I’ve been giving a allot of thought to what modern level way at what time it comes to gardens, and I have to say that these two books, of the same kind with much as I have the advantage their theatrics, don’t help much. Are modern gardens minimalist, eco-sensitive, all sharp angles and geometry? Do they show off plants from total corners of the globe, or are they so purist that without more native plants are allowed in?

Last November, the Cultural Landscape Foundation sponsored a conference in Chicago entitled “The Second Wave of Modernism in Landscape Architecture in America.” (http://tclf.org/secondwave). The conference description includes this comment: “Today the articles of agreement modern and minimal are casually applied to public landscapes and gardens outside of any deep understanding of what makes them modern.” It seems to me this narrative raises the same questions I’ve been wondering about. We cozen have local examples: In partnership with Garden Design Magazine, the foundation recently named two Seattle-area sites being of the kind which “Marvels of Modernism” — the Pacific Science Center Courtyard and the Mill Creek Canyon Earthworks. (See www.tclf.org/landslide/2008 for other winners and more information almost the program.)

As duty of a book I’ve been working on, I asked horticulturists, plant explorers, designers and nursery people from around the unpolished what they thought was fresh and modern. To my surprise, that was a risible question. Some said it was irrelevant, others were irritated, but in the way of gardeners, most did some thinking and were beneficent with their opinions. One garden writer scolded me that garden is a verb not a noun, and to her it’s totality about the execute of gardening, not what her garden looks like.

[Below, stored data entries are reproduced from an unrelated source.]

-- ==== Sys2Proof/Certificates/Slice0/Obligations.lean ====
section
/-! DEFINITION. The statements about the model, for the provers. Each is a numbered rule of spec/, or follows from the rules its
docstring names; where one rests on a choice of the model's own, its docstring names the log entry. -/

open Sys2Proof Sys2Proof.Machine

/-! ### Frames: encoding (30_encoding.md) -/

/-- Decoding an encoded well-formed frame gives the frame back with every operand, and hands back the bytes after it. -/
def Obligations.DecodeInvertsEncode : Prop :=
  ∀ (i : Instr) (b rest : List Byte), i.wellFormed = true → encode i = some b → decode (b ++ rest) = .instr i rest

/-- What the decoder reads is well formed, and the bytes it read are the encoding of what it read: no byte string stands
for two instructions and no bit of a header is dropped. -/
def Obligations.DecodedBytesAreTheEncoding : Prop :=
  ∀ (bs rest : List Byte) (i : Instr), decode bs = .instr i rest →
    i.wellFormed = true ∧ ∃ b, encode i = some b ∧ bs = b ++ rest

/-- The MODEL's own choice of what decoding rejects (log 8): the decoder rejects a short string, an unknown type byte, an
unknown sub-type, whatever the CRC, and a body shorter than its count, each by its name, and checks no CRC. R100 also lists
strings with a wrong CRC, and names a bad sub-type only under a right header CRC: receiving a frame makes those checks
(R141, R150). -/
def Obligations.IllegalEncodingsRejectedByName : Prop :=
  (∀ bs : List Byte, decode bs = .reject .tooShort ↔ bs.length < 8) ∧
  ∀ (b0 b1 b2 b3 b4 b5 b6 b7 : Byte) (body : List Byte),
    let bs := b0 :: b1 :: b2 :: b3 :: b4 :: b5 :: b6 :: b7 :: body
    (decode bs = .reject .badType ↔ b0 ≠ 0x81 ∧ b0 ≠ 0x05 ∧ b0 ≠ 0x90) ∧
    (decode bs = .reject .badSubtype ↔
      b0 = 0x05 ∧ b1 ≠ 1 ∧ b1 ≠ 2 ∧ b1 ≠ 3 ∧ b1 ≠ 6 ∧ b1 ≠ 7) ∧
    (decode bs = .reject .truncated ↔
      (b0 = 0x81 ∨ b0 = 0x90) ∧ bs.length < 8 + (b1.toNat + 256 * (b2.toNat % 64)) + 2)

/-- One written-out frame of each kind decodes to the instruction it stands for (the examples of R93 to R97 and R121,
R127). -/
def Obligations.WrittenFramesDecode : Prop :=
  decode [0x05, 0x01, 0x00, 0x05, 0x00, 0x01, 0xEC, 0x54] =
    .instr (.ack { flags := 0, subfield := 0, resp := 5, num := 0, addr := 1, hcrc := 0x54EC }) [] ∧
  decode [0x05, 0x02, 0xC8, 0x05, 0x00, 0x01, 0x96, 0x34] =
    .instr (.nak { flags := 3, subfield := 8, resp := 5, num := 0, addr := 1, hcrc := 0x3496 }) [] ∧
  decode [0x05, 0x03, 0x00, 0x00, 0x07, 0x01, 0x87, 0xA5] =
    .instr (.rep { flags := 0, subfield := 0, resp := 0, num := 7, addr := 1, hcrc := 0xA587 }) [] ∧
  decode [0x05, 0x06, 0xC0, 0x00, 0x00, 0x01, 0x75, 0x95] =
    .instr (.strt { flags := 3, subfield := 0, resp := 0, num := 0, addr := 1, hcrc := 0x9575 }) [] ∧
  decode [0x05, 0x07, 0x00, 0x00, 0x00, 0x01, 0x74, 0x55] =
    .instr (.stack { flags := 0, subfield := 0, resp := 0, num := 0, addr := 1, hcrc := 0x5574 }) [] ∧
  decode [0x81, 0x05, 0x40, 0x00, 0x01, 0x01, 0x07, 0x81, 0x68, 0x65, 0x6C, 0x6C, 0x6F, 0xD2, 0x34] =
    .instr (.data { flags := 1, count := 5, resp := 0, num := 1, addr := 1, hcrc := 0x8107 }
      [0x68, 0x65, 0x6C, 0x6C, 0x6F] 0x34D2) [] ∧
  decode [0x90, 0x02, 0xC0, 0x00, 0x00, 0x01, 0x99, 0x50, 0x58, 0x59, 0xFB, 0xFA] =
    .instr (.maint { flags := 3, count := 2, resp := 0, num := 0, addr := 1, hcrc := 0x5099 } [0x58, 0x59] 0xFAFB) []

/-! ### The codec (40_crc16.md, 41_codec_build.md, 42_codec_parse.md) -/

/-- R149: `parse` gives back what each builder was given, and the CRC of every built header and of every built payload
with its trailer is 0. -/
def Obligations.BuiltFramesParseBack : Prop :=
  (∀ (p : List Byte) (n : BitVec 14) (f : BitVec 2) (num resp : Byte), p.length = n.toNat →
    parse (buildData p n f num resp) =
      .packet { cls := .data, count := n, flags := f, resp := resp, num := num, subfield := 0, addr := 1, payload := p } ∧
    parse (maintFrame p n) =
      .packet { cls := .maint, count := n, flags := 3, resp := 0, num := 0, subfield := 0, addr := 1, payload := p } ∧
    ∀ b ∈ [buildData p n f num resp, maintFrame p n], crc16 0 (b.take 8) = 0 ∧ crc16 0 (b.drop 8) = 0) ∧
  ∀ (resp num : Byte) (f : BitVec 2) (r : BitVec 6),
    parse (buildAck resp f) =
      .packet { cls := .ack, count := 0, flags := f, resp := resp, num := 0, subfield := 0, addr := 1, payload := [] } ∧
    parse (buildNak r resp f) =
      .packet { cls := .nak, count := 0, flags := f, resp := resp, num := 0, subfield := r, addr := 1, payload := [] } ∧
    parse (buildRep num f) =
      .packet { cls := .rep, count := 0, flags := f, resp := 0, num := num, subfield := 0, addr := 1, payload := [] } ∧
    parse (buildStart f) =
      .packet { cls := .strt, count := 0, flags := f, resp := 0, num := 0, subfield := 0, addr := 1, payload := [] } ∧
    parse (buildStartAck f) =
      .packet { cls := .stack, count := 0, flags := f, resp := 0, num := 0, subfield := 0, addr := 1, payload := [] } ∧
    ∀ b ∈ [buildAck resp f, buildNak r resp f, buildRep num f, buildStart f, buildStartAck f], crc16 0 (b.take 8) = 0

/-- R142 to R147: the checks of `parse` in their order, the value each failure gives, and the fields of a packet. -/
def Obligations.ParseChecksInOrder : Prop :=
  (∀ bs : List Byte, bs.length < 8 → parse bs = .messageError .tooShort) ∧
  ∀ (b0 b1 b2 b3 b4 b5 b6 b7 : Byte) (body : List Byte),
    let bs := b0 :: b1 :: b2 :: b3 :: b4 :: b5 :: b6 :: b7 :: body
    let count := b1.toNat + 256 * (b2.toNat % 64)
    (b0 ≠ 0x81 → b0 ≠ 0x05 → b0 ≠ 0x90 → parse bs = .messageError .badType) ∧
    (b0 = 0x81 ∨ b0 = 0x05 ∨ b0 = 0x90 →
      (crc16 0 (bs.take 8) = 0 ↔ crc16 0 [b0, b1, b2, b3, b4, b5] = b7 ++ b6) ∧
      (crc16 0 (bs.take 8) ≠ 0 → parse bs = .messageError .headerCRC) ∧
      (crc16 0 (bs.take 8) = 0 → b0 = 0x05 →
        (∀ cls, (b1 = 1 ∧ cls = .ack) ∨ (b1 = 2 ∧ cls = .nak) ∨ (b1 = 3 ∧ cls = .rep) ∨ (b1 = 6 ∧ cls = .strt) ∨
            (b1 = 7 ∧ cls = .stack) →
          parse bs = .packet { cls := cls, count := 0, flags := b2.extractLsb' 6 2, resp := b3, num := b4,
                               subfield := b2.extractLsb' 0 6, addr := b5, payload := [] }) ∧
        (b1 ≠ 1 → b1 ≠ 2 → b1 ≠ 3 → b1 ≠ 6 → b1 ≠ 7 → parse bs = .messageError .badSubtype)) ∧
      (crc16 0 (bs.take 8) = 0 → b0 ≠ 0x05 →
        (body.length < count + 2 ∨ crc16 0 (body.take (count + 2)) ≠ 0 → parse bs = .messageError .dataCRC) ∧
        (count + 2 ≤ body.length → crc16 0 (body.take (count + 2)) = 0 →
          parse bs = .packet { cls := if b0 = 0x81 then .data else .maint, count := BitVec.ofNat 14 count,
                               flags := b2.extractLsb' 6 2, resp := b3, num := b4, subfield := 0, addr := b5,
                               payload := body.take count })))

I think she hit on the crux of the matter. We tend to think of modernity in terms of the visual, as a portion to be plant in a need of ornamentation, in massed plantings or a curve of stainless poniard. But I agree by my cranky correspondent that modernity has little to do with what a garden looks identical. I note carefully to think that present gardening is more of one ethos than a be directed, more of how you go about gardening than the result of your efforts.

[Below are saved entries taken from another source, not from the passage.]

-- ==== Sys2Proof/Tests/Slice0.lean ====
section
/-! SUPPORT. Tests: ill-formed terms, words written out from the encodings, single steps whose results stand in the spec
(95_test_vectors.md and the examples of the rules), and for each statement a state and operands that meet its hypotheses. -/

namespace Sys2Proof.Tests

open Sys2Proof.Machine

set_option Elab.async false

/-! ### Helpers -/

/-- The next state, where there is one. -/
def after (o : Host.Outcome State Fault Refusal) : Option State :=
  match o with
  | .next s => some s
  | .fault _ => none
  | .refused _ => none

/-- Reset, then the line is up and the link in this state. -/
def linkIn (st : LinkState) : State :=
  { State.reset with link := { State.reset.link with state := st, lineConnected := true } }

/-- A transport that completes the next sends inside `send`. -/
def sync (n : Nat) (s : State) : State := { s with env.answers := List.replicate n .acceptedNow }

/-- A transport that reports the next send later. -/
def later (s : State) : State := { s with env.answers := [.acceptedLater] }

/-- A data frame in flight. -/
def busy (s : State) : State := { s with tx.inflight := some { bytes := [1], kind := .data, num := 3, desc := none } }

/-- A dispatch scans for an event. -/
def scanning (e : EventKind) (s : State) : State := { s with disp.curEvent := some e }

/-- A packet of a class has been received and is scanned. -/
def gotClass (c : PacketClass) (num resp : Byte) (s : State) : State :=
  { scanning .packetReceived s with
    tx.rxPkt := some (.packet { cls := c, count := 0, flags := 0, resp := resp, num := num, subfield := 0, addr := 1,
                                payload := [] }) }

/-- One receive buffer, handle 2, with a capacity. -/
def oneReceive (len : BitVec 14) (s : State) : State :=
  { s with pool := { s.pool with free := [3, 4, 5, 6, 7, 0, 1], receive := [2]
                                 desc := s.pool.desc.modify 2 fun d => { d with kind := .receive, address := 100,
                                                                                length := len } } }

/-- One transmit buffer, handle 2, of three bytes. -/
def oneTransmit (s : State) : State :=
  { s with
    pool := { s.pool with free := [3, 4, 5, 6, 7, 0, 1], transmit := [2]
                          desc := s.pool.desc.modify 2 fun d => { d with kind := .transmitData, address := 100, length := 3 } }
    env.mem := [(100, 0x41), (101, 0x42), (102, 0x43)] }

/-- Three buffers in `ack_wait`, numbered 10 to 12 (V-D5). -/
def threeSent : State :=
  let s := linkIn .run
  { s with
    link := { s.link with n := 12, a := 9, t := 13, x := 12 }
    timer := { running := true, remaining := 3 }
    pool := { s.pool with
      free := [5, 6, 7, 0, 1], ackWait := [2, 3, 4]
      desc := s.pool.desc.mapIdx fun i d => { d with kind := .transmitData, length := 3, seq := BitVec.ofNat 8 (i + 8) } } }

/-- A pool with nothing free. -/
def noneFree (s : State) : State := { s with pool.free := [] }

/-- A data frame. -/
def dataItem : TxItem := { bytes := [1, 2], kind := .data, num := 3, desc := none }

/-- A link in Run with a frame staged, and the transport's answer to it. -/
def offering (a : SendAnswer) : State := { linkIn .run with tx.fifo := [dataItem], env.answers := [a] }

/-- `completion` at its capacity, W + 4. -/
def fullCompletion : List Completion := List.replicate 12 { buffer := some 0, actualLength := 0, code := .rxBufferKilled }

/-! ### Ill-formed terms -/

theorem test_wf_data_count : (Instr.data { flags := 0, count := 3, resp := 0, num := 0, addr := 1, hcrc := 0 } [1, 2] 0).wellFormed
    = false := by decide
theorem test_wf_maint_count : (Instr.maint { flags := 3, count := 0, resp := 0, num := 0, addr := 1, hcrc := 0 } [1] 0).wellFormed
    = false := by decide
theorem test_wf_trailer_length : (Instr.trailer (List.replicate 16384 0)).wellFormed = false := by
  simp only [Instr.wellFormed, List.length_replicate]; decide
theorem test_wf_build_data_length : (Instr.buildData [1, 2] 3 0 0 0).wellFormed = false := by decide
theorem test_wf_window : (Instr.seqCmp 0 0 256).wellFormed = false := by decide
theorem test_wf_record_code :
    (Instr.enqueue (.recordIn { buffer := none, actualLength := 0, code := .rxBufferKilled })).wellFormed = false ∧
    (Instr.pushFront (.recordIn { buffer := some 1, actualLength := 0, code := .fatal })).wellFormed = false ∧
    (Instr.enqueue (.recordIn { buffer := none, actualLength := 1, code := .fatal })).wellFormed = false := by decide
theorem test_wf_notify_code : (Instr.notify .txBufferComplete).wellFormed = false := by decide
theorem test_wf_tx_item :
    (Instr.txSend { bytes := [], kind := .control, num := 0, desc := some 0 }).wellFormed = false ∧
    (Instr.txSend { bytes := [], kind := .data, num := 0, desc := some 0 }).wellFormed = false := by decide
theorem test_wf_send_control : (Instr.sendControl [1, 2, 3]).wellFormed = false := by decide
theorem test_wf_error_reason : (Instr.setSNAKFromError 3).wellFormed = false := by decide
theorem test_wf_packet_class :
    let p : Packet := { cls := .rep, count := 0, flags := 0, resp := 0, num := 0, subfield := 0, addr := 1, payload := [] }
    (Instr.completeAcked p).wellFormed = false ∧ (Instr.giveBufferToUser p).wellFormed = false ∧
    (Instr.nakMissing p).wellFormed = false ∧ (Instr.deliverMaintToHost p).wellFormed = false := by decide
theorem test_wf_packet_payload :
    (Instr.giveBufferToUser { cls := .data, count := 2, flags := 0, resp := 0, num := 0, subfield := 0, addr := 1,
                              payload := [7] }).wellFormed = false := by decide
theorem test_wf_accepts : Instr.tick.wellFormed = true ∧ (Instr.seqCmp 0 0 255).wellFormed = true := by decide

/-! ### Decoding: words written out from the spec's encodings (R88 to R103) -/

theorem test_decode_ack : decodeTableWord 64 0x0501C0050001D054 =
    some (.ack { flags := 3, subfield := 0, resp := 5, num := 0, addr := 1, hcrc := 0x54D0 }) := by decide +kernel
theorem test_decode_nak : decodeTableWord 64 0x050202050001A9EC =
    some (.nak { flags := 0, subfield := 2, resp := 5, num := 0, addr := 1, hcrc := 0xECA9 }) := by decide +kernel
theorem test_decode_rep : decodeTableWord 64 0x05030000070187A5 =
    some (.rep { flags := 0, subfield := 0, resp := 0, num := 7, addr := 1, hcrc := 0xA587 }) := by decide +kernel
theorem test_decode_strt : decodeTableWord 64 0x0506C00000017595 =
    some (.strt { flags := 3, subfield := 0, resp := 0, num := 0, addr := 1, hcrc := 0x9575 }) := by decide +kernel
theorem test_decode_stack : decodeTableWord 64 0x0507000000017455 =
    some (.stack { flags := 0, subfield := 0, resp := 0, num := 0, addr := 1, hcrc := 0x5574 }) := by decide +kernel
/-- Count 0x012C, SELECT set: byte 2 is 0x81 (95_test_vectors.md section 3.2); the operand bytes are zeros. -/
theorem test_decode_data : decodeTableWord 64 0x812C81C7C8018016 =
    some (.data { flags := 2, count := 300, resp := 199, num := 200, addr := 1, hcrc := 0x1680 } (List.replicate 300 0) 0) := by
  decide +kernel
theorem test_decode_maint : decode [0x90, 0x02, 0xC0, 0x00, 0x00, 0x01, 0x99, 0x50, 0x58, 0x59, 0xFB, 0xFA] =
    .instr (.maint { flags := 3, count := 2, resp := 0, num := 0, addr := 1, hcrc := 0x5099 } [0x58, 0x59] 0xFAFB) [] := by
  decide +kernel
/-- The largest count, and the flags above it (R83, R84). -/
theorem test_count_and_flags : (countOf 0xFF 0xFF).toNat = 16383 ∧ flagsOf 0x40 = 1 ∧ low6Of 0xD1 = 17 := by decide +kernel
theorem test_decode_rejects :
    decode [0x05, 0x01, 0x00, 0x05, 0x00, 0x01, 0xEC] = .reject .tooShort ∧ decode [] = .reject .tooShort ∧
    decode [0x82, 0x01, 0x00, 0x05, 0x00, 0x01, 0x00, 0x00] = .reject .badType ∧
    decode [0x05, 0x04, 0x00, 0x00, 0x00, 0x01, 0x30, 0x55] = .reject .badSubtype ∧
    decode [0x81, 0x03, 0x00, 0x00, 0x06, 0x01, 0x98, 0x71, 0x41, 0x42, 0x43, 0x21] = .reject .truncated := by decide +kernel
/-- Bytes after the frame's own length are handed back (R99). -/
theorem test_decode_surplus : decode [0x05, 0x07, 0x00, 0x00, 0x00, 0x01, 0x74, 0x55, 0xAA] =
    .instr (.stack { flags := 0, subfield := 0, resp := 0, num := 0, addr := 1, hcrc := 0x5574 }) [0xAA] := by decide +kernel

Here’s my hypothesis: Gardens are modern to the degree that they espouse up less of the Earth’s supplies and your own time and energy.

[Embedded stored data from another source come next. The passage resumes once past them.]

-- ==== Sys2Proof/Decode.lean ====
section
/-! DEFINITION. The decoder (30_encoding.md R60 to R75), and after it the encoder, both from the formats of R62 to R70. `w.extractLsb' lo n`
is the spec's field `w[lo+n-1:lo]`. Decoding is a pure function of the word (R75, R83). -/

namespace Sys2Proof

/-- The 4-bit register field of `w` whose low bit is bit `lo` (R71). -/
def regField (w : Word) (lo : Nat) : RegIdx := (w.extractLsb' lo 4).toFin

/-- `op = CIR[15:12]`, the primary opcode (R61). -/
def primaryOpcode (w : Word) : Fin 16 := (w.extractLsb' 12 4).toFin

/-- `slot = CIR[10:8]` of primary opcode 14 (R69). -/
def slotField (w : Word) : Fin 8 := (w.extractLsb' 8 3).toFin

/-- Slot `slot` of primary opcode 14 with its register fields: TWO of R75, split into the rows of the opcode table (R73). -/
def twoRegister (slot : Fin 8) (d n : RegIdx) : Instr :=
  match slot with
  | 0 => .and d n
  | 1 => .orr d n
  | 2 => .xor d n
  | 3 => .not d n
  | 4 => .ldb d n
  | 5 => .stb d n
  | 6 => .op14Slot6 d n
  | 7 => .op14Slot7 d n

/-- Primary opcode 13: bit 11 selects the variant (R68). -/
def decodeBranch (w : Word) : Instr :=
  if w.extractLsb' 11 1 = 0#1 then
    .branch0 (w.extractLsb' 7 4) (regField w 3) (w.extractLsb' 0 3)
  else
    .branch1 (w.extractLsb' 7 4) (w.extractLsb' 0 7)

/-- The decode function, total over all 65536 words (R74, R75). -/
def decode (w : Word) : Instr :=
  match primaryOpcode w with
  | ⟨0, _⟩ => .stp (w.extractLsb' 0 12)
  | ⟨1, _⟩ => .addRR (regField w 8) (regField w 4) (regField w 0)
  | ⟨2, _⟩ => .addImm (regField w 8) (w.extractLsb' 0 8)
  | ⟨3, _⟩ => .subRR (regField w 8) (regField w 4) (regField w 0)
  | ⟨4, _⟩ => .subImm (regField w 8) (w.extractLsb' 0 8)
  | ⟨5, _⟩ => .movImm (regField w 8) (w.extractLsb' 0 8)
  | ⟨6, _⟩ => .cmpImm (regField w 8) (w.extractLsb' 0 8)
  | ⟨7, _⟩ => .ldr (regField w 8) (regField w 4) (w.extractLsb' 0 4)
  | ⟨8, _⟩ => .str (regField w 8) (regField w 4) (w.extractLsb' 0 4)
  | ⟨9, _⟩ => .nan (regField w 8) (regField w 4) (regField w 0)
  | ⟨10, _⟩ => .nor (regField w 8) (regField w 4) (regField w 0)
  | ⟨11, _⟩ => .lsl (regField w 8) (regField w 4) (w.extractLsb' 0 4)
  | ⟨12, _⟩ => .lsr (regField w 8) (regField w 4) (w.extractLsb' 0 4)
  | ⟨13, _⟩ => decodeBranch w
  | ⟨14, _⟩ => twoRegister (slotField w) (regField w 4) (regField w 0)
  | ⟨15, _⟩ => .int (w.extractLsb' 8 4) (w.extractLsb' 0 8)
  | ⟨k + 16, h⟩ => absurd h (by omega)

/-- Why a list of bytes is not an instruction followed by the rest. No word is illegal (R74), so the only reason is a missing byte. -/
inductive DecodeError where
  /-- Fewer than the two bytes of an instruction word (R60) are left. -/
  | truncated
  deriving DecidableEq, Repr

/-- The little-endian word of two bytes, `hi ++ lo`: the byte at the lower address holds bits [7:0] (R7, R47, R60). -/
def joinBytes (lo hi : Byte) : Word := hi ++ lo

/-- The byte of a word that stands at the lower address, v[7:0] (R47). -/
def lowByte (v : Word) : Byte := v.extractLsb' 0 8

/-- The byte of a word that stands at the higher address, v[15:8] (R47). -/
def highByte (v : Word) : Byte := v.extractLsb' 8 8

/-- Read one instruction off a list of bytes, lowest address first; the answer holds the bytes that follow it (R60). -/
def decodeBytes : List Byte → Except DecodeError (Instr × List Byte)
  | lo :: hi :: rest => .ok (decode (joinBytes lo hi), rest)
  | _ => .error .truncated

/-- The instruction read from the table's bits `w`, bit 0 the least significant bit of the one word, the bits above `nbits` zero. -/
def decodeTableWord (nbits w : Nat) : Option Instr :=
  let word : Word := BitVec.ofNat 16 (w % 2 ^ nbits)
  match decodeBytes [lowByte word, highByte word] with
  | .ok (i, _) => some i
  | .error _ => none

/-- A register index as its 4-bit field. -/
def regBits (r : RegIdx) : BitVec 4 := BitVec.ofFin r

/-- Formats RRR, MEM and SHF: four nibbles (R64, R66, R67). -/
def packNibbles (op f g h : BitVec 4) : Word := op ++ f ++ g ++ h

/-- Formats RI8, NI8 and INT: two nibbles and a byte (R65, R70). -/
def packByte (op f : BitVec 4) (imm8 : BitVec 8) : Word := op ++ f ++ imm8

/-- Format R2 with CIR[11] = 0, as the assembler emits it (R69, R76). -/
def packTwo (slot : BitVec 3) (d n : RegIdx) : Word := 0xe#4 ++ 0#1 ++ slot ++ regBits d ++ regBits n

/-- The word of an instruction, from the formats of R62 to R70; op-14 words with CIR[11] = 0 (R76). -/
def encode : Instr → Word
  | .stp imm12 => 0x0#4 ++ imm12
  | .addRR d n m => packNibbles 0x1#4 (regBits d) (regBits n) (regBits m)
  | .addImm d imm8 => packByte 0x2#4 (regBits d) imm8
  | .subRR d n m => packNibbles 0x3#4 (regBits d) (regBits n) (regBits m)
  | .subImm d imm8 => packByte 0x4#4 (regBits d) imm8
  | .movImm d imm8 => packByte 0x5#4 (regBits d) imm8
  | .cmpImm n imm8 => packByte 0x6#4 (regBits n) imm8
  | .ldr d a imm4 => packNibbles 0x7#4 (regBits d) (regBits a) imm4
  | .str n a imm4 => packNibbles 0x8#4 (regBits n) (regBits a) imm4
  | .nan d n m => packNibbles 0x9#4 (regBits d) (regBits n) (regBits m)
  | .nor d n m => packNibbles 0xa#4 (regBits d) (regBits n) (regBits m)
  | .lsl d n imm4 => packNibbles 0xb#4 (regBits d) (regBits n) imm4
  | .lsr d n imm4 => packNibbles 0xc#4 (regBits d) (regBits n) imm4
  | .branch0 cond a imm3 => 0xd#4 ++ 0#1 ++ cond ++ regBits a ++ imm3
  | .branch1 cond imm7 => 0xd#4 ++ 1#1 ++ cond ++ imm7
  | .and d n => packTwo 0#3 d n
  | .orr d n => packTwo 1#3 d n
  | .xor d n => packTwo 2#3 d n
  | .not d n => packTwo 3#3 d n
  | .ldb d n => packTwo 4#3 d n
  | .stb d n => packTwo 5#3 d n
  | .op14Slot6 d n => packTwo 6#3 d n
  | .op14Slot7 d n => packTwo 7#3 d n
  | .int cond index => packByte 0xf#4 cond index

/-- The bytes of an instruction as Memory holds them, lowest address first (R60). -/
def encodeBytes (i : Instr) : List Byte := [lowByte (encode i), highByte (encode i)]

/-- One row of the opcode table: the fixed bits of its words. -/
structure OpcodeRow where
  /-- The bits the row fixes. -/
  mask : Word
  /-- Their values. -/
  value : Word
  deriving DecidableEq, Repr

/-- The word has the row's fixed bits. -/
def OpcodeRow.admits (r : OpcodeRow) (w : Word) : Bool := decide (w &&& r.mask = r.value)

/-- The row of the opcode table an instruction belongs to, by its rule's match and mask (R100 to R170). -/
def Instr.row : Instr → OpcodeRow
  | .stp _ => ⟨0xf000, 0x0000⟩
  | .addRR _ _ _ => ⟨0xf000, 0x1000⟩
  | .addImm _ _ => ⟨0xf000, 0x2000⟩
  | .subRR _ _ _ => ⟨0xf000, 0x3000⟩
  | .subImm _ _ => ⟨0xf000, 0x4000⟩
  | .movImm _ _ => ⟨0xf000, 0x5000⟩
  | .cmpImm _ _ => ⟨0xf000, 0x6000⟩
  | .ldr _ _ _ => ⟨0xf000, 0x7000⟩
  | .str _ _ _ => ⟨0xf000, 0x8000⟩
  | .nan _ _ _ => ⟨0xf000, 0x9000⟩
  | .nor _ _ _ => ⟨0xf000, 0xa000⟩
  | .lsl _ _ _ => ⟨0xf000, 0xb000⟩
  | .lsr _ _ _ => ⟨0xf000, 0xc000⟩
  | .branch0 _ _ _ => ⟨0xf800, 0xd000⟩
  | .branch1 _ _ => ⟨0xf800, 0xd800⟩
  | .and _ _ => ⟨0xf700, 0xe000⟩
  | .orr _ _ => ⟨0xf700, 0xe100⟩
  | .xor _ _ => ⟨0xf700, 0xe200⟩
  | .not _ _ => ⟨0xf700, 0xe300⟩
  | .ldb _ _ => ⟨0xf700, 0xe400⟩
  | .stb _ _ => ⟨0xf700, 0xe500⟩
  | .op14Slot6 _ _ => ⟨0xf700, 0xe600⟩
  | .op14Slot7 _ _ => ⟨0xf700, 0xe700⟩
  | .int _ _ => ⟨0xf000, 0xf000⟩

end Sys2Proof
end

Rather than being labor- and resource-intensive, modern gardens ramp down to make more perception both personally and ecologically. Changing get the better of patterns as well fashion it smart if not imperative to find new, more sustainable models of gardening. And through these changing realities, truly modern gardens are born.

Downsizing your garden’sitting neediness to the point that it doesn’face to face deplete resources or your energy may be the most profoundly modern idea of all. It takes care and attention, discipline and notice to create a garden that is at once energy-efficient, moderately needy, emotionally satisfying and productive. What could be more 2009?